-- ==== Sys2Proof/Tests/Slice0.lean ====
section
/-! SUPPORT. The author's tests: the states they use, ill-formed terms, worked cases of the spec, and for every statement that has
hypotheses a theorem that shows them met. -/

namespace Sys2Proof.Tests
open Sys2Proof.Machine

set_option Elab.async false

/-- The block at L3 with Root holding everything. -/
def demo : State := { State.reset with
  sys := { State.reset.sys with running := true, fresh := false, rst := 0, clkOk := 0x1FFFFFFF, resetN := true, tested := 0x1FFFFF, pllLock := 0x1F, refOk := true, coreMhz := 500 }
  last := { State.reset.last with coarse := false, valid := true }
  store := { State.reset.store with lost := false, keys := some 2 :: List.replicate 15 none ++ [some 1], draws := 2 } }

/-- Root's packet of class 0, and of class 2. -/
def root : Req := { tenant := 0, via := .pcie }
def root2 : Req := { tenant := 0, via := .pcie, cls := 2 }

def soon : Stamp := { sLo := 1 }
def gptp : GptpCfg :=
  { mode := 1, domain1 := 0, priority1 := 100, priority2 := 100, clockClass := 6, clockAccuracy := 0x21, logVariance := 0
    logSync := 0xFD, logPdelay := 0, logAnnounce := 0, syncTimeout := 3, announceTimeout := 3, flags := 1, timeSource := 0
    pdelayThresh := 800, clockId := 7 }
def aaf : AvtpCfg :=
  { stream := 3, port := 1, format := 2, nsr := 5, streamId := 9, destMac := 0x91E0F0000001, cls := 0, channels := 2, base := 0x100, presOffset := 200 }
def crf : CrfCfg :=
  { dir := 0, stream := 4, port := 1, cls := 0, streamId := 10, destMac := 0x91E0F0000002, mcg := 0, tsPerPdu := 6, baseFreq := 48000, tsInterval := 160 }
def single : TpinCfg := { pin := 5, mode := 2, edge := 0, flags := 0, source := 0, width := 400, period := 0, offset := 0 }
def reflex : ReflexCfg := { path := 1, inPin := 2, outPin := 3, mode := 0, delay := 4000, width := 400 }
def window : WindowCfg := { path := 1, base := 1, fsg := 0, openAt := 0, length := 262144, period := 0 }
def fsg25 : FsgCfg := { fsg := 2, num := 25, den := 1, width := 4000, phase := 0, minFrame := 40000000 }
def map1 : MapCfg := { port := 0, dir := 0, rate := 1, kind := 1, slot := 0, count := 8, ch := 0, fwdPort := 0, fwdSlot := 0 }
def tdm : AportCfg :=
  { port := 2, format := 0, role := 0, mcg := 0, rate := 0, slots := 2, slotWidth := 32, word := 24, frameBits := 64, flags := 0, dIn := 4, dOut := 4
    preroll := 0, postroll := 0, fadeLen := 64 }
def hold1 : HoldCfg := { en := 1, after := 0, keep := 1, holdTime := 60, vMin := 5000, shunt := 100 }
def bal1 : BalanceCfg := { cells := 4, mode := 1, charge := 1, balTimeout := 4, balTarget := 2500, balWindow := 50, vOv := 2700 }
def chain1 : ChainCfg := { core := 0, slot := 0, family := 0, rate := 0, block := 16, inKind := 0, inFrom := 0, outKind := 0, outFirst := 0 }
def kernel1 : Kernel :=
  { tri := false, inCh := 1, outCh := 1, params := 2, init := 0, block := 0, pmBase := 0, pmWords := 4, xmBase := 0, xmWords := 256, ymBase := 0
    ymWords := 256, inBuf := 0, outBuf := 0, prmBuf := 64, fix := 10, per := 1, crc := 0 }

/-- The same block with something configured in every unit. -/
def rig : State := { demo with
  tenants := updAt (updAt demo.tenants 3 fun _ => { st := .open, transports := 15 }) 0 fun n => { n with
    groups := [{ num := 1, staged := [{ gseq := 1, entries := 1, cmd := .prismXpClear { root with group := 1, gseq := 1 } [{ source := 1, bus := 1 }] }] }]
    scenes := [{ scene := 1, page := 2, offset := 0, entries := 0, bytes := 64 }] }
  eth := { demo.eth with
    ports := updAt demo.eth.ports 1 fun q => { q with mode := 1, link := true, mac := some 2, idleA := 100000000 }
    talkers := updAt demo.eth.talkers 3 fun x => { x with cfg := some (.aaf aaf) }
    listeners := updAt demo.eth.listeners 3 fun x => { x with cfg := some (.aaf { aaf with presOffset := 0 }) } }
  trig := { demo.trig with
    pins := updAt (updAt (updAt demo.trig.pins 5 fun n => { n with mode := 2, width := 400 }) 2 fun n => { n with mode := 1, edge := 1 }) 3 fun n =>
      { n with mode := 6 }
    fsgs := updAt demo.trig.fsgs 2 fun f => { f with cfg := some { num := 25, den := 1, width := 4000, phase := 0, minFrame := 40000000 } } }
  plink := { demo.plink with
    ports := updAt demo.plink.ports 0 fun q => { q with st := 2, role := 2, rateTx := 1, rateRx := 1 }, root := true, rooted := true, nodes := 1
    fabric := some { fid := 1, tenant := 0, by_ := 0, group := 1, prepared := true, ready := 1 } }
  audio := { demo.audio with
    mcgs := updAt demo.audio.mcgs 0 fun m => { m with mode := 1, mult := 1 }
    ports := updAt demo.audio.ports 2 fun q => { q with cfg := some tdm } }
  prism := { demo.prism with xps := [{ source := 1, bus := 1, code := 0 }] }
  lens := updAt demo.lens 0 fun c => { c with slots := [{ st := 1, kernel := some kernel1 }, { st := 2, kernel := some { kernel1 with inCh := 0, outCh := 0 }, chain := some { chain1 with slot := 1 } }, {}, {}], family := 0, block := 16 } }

...

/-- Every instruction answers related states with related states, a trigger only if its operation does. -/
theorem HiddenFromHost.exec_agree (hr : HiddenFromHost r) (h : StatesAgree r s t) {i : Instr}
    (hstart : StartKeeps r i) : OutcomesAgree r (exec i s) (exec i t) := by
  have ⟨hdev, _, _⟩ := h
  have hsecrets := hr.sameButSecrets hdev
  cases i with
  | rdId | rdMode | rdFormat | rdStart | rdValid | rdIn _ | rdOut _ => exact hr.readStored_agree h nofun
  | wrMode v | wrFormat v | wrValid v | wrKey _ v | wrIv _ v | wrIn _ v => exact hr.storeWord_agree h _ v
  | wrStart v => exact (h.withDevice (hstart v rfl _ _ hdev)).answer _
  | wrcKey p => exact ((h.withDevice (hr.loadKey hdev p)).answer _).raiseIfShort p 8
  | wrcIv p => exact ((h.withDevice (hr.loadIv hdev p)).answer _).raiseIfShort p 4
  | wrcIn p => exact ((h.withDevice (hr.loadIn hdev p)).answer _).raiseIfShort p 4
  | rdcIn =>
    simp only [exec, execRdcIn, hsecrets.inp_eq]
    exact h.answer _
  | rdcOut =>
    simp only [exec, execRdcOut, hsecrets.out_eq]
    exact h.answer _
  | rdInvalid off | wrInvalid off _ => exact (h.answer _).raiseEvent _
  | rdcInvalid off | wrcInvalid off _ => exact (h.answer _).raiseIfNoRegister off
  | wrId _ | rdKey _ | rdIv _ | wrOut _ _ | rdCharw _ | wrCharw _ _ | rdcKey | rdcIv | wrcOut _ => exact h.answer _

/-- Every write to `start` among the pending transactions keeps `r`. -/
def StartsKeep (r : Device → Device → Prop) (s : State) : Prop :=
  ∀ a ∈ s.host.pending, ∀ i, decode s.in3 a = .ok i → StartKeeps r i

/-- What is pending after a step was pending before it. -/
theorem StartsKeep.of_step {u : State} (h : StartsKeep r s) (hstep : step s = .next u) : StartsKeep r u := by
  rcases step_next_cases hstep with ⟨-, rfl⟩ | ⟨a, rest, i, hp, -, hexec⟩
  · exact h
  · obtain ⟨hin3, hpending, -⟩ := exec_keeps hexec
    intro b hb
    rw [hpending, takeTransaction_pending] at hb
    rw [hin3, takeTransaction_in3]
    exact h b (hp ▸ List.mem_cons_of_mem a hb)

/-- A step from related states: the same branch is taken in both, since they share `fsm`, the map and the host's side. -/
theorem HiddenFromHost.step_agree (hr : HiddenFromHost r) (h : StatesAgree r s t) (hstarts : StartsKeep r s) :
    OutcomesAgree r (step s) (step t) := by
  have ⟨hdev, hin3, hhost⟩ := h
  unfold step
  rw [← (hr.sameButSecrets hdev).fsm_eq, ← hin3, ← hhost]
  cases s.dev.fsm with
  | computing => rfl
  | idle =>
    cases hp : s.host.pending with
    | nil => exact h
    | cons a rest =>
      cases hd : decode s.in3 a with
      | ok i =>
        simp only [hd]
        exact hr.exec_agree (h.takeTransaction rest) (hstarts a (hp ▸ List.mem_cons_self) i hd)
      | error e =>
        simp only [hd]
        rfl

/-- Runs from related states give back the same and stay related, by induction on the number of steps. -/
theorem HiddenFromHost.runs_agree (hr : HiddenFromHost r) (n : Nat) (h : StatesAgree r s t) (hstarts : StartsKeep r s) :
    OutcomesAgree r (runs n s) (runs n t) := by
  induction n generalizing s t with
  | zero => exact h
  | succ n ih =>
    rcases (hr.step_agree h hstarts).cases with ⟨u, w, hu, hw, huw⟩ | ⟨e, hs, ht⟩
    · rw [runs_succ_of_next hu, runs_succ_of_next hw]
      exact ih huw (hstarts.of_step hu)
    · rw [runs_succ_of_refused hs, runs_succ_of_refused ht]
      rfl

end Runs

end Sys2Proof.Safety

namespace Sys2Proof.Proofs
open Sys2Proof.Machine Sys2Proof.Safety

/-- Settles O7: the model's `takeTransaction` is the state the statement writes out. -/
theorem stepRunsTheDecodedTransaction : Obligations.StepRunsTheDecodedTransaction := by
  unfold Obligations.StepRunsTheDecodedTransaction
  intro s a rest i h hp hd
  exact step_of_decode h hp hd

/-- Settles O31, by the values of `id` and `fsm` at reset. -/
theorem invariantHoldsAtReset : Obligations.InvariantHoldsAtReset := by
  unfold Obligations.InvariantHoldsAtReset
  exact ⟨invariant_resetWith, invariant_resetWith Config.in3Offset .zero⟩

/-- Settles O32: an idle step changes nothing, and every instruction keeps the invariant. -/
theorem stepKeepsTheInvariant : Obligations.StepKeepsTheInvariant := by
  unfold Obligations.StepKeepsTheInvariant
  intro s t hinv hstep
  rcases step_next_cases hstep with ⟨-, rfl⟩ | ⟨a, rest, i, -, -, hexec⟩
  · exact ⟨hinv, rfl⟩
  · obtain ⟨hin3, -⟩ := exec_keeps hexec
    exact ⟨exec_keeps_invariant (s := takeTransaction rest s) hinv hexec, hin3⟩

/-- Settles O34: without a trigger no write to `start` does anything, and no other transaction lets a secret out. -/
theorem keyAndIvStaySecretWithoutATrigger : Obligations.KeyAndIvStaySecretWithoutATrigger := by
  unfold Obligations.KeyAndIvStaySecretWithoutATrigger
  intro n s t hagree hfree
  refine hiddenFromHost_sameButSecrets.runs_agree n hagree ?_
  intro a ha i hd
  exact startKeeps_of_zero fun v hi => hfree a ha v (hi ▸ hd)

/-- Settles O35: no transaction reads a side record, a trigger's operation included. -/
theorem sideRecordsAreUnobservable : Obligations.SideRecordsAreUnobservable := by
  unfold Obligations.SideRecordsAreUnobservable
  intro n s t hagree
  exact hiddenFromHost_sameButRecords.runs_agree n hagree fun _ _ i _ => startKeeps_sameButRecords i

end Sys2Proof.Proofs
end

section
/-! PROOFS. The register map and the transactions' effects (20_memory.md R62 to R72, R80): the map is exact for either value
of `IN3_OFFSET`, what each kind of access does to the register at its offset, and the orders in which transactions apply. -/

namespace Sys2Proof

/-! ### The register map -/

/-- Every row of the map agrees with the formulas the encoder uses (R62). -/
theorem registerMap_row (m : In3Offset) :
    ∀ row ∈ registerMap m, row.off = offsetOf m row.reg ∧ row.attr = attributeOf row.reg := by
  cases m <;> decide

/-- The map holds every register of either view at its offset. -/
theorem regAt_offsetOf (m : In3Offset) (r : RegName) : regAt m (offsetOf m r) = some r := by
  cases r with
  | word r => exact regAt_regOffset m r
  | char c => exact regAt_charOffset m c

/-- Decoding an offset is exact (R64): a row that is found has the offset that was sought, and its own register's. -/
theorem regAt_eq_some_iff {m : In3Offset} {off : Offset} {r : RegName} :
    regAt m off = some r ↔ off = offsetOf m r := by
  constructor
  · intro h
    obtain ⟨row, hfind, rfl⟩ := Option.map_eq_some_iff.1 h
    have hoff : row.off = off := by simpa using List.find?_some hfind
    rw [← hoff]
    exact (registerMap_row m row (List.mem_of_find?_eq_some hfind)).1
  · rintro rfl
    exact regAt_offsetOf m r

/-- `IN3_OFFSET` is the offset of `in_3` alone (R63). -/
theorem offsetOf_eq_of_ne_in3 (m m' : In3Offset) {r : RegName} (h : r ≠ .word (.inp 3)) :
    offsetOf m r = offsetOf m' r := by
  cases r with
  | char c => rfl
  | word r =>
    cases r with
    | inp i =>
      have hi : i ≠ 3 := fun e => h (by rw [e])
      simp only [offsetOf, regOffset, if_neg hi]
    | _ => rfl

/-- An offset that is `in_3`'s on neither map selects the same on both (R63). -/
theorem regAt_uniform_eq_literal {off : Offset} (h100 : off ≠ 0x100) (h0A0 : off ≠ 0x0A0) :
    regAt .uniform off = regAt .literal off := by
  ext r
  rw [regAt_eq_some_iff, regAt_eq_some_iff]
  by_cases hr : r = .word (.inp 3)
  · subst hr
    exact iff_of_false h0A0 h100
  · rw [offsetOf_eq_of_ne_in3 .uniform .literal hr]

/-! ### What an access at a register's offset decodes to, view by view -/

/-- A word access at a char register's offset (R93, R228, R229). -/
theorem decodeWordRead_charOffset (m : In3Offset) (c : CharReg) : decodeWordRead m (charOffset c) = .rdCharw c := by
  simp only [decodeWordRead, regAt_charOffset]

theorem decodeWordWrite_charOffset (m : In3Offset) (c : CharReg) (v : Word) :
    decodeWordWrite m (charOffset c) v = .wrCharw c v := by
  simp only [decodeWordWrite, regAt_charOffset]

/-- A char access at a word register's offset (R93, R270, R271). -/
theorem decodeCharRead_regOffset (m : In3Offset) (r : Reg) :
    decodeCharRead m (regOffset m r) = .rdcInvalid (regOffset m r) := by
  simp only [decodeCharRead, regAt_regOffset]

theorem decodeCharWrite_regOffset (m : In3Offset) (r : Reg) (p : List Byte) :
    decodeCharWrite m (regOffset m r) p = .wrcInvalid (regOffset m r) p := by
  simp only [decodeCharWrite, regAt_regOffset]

Action item:
Check each line of the entries, and copy the ones that contain "operation".

Response box:
/-- Every instruction answers related states with related states, a trigger only if its operation does. -/
/-- Settles O35: no transaction reads a side record, a trigger's operation included. -/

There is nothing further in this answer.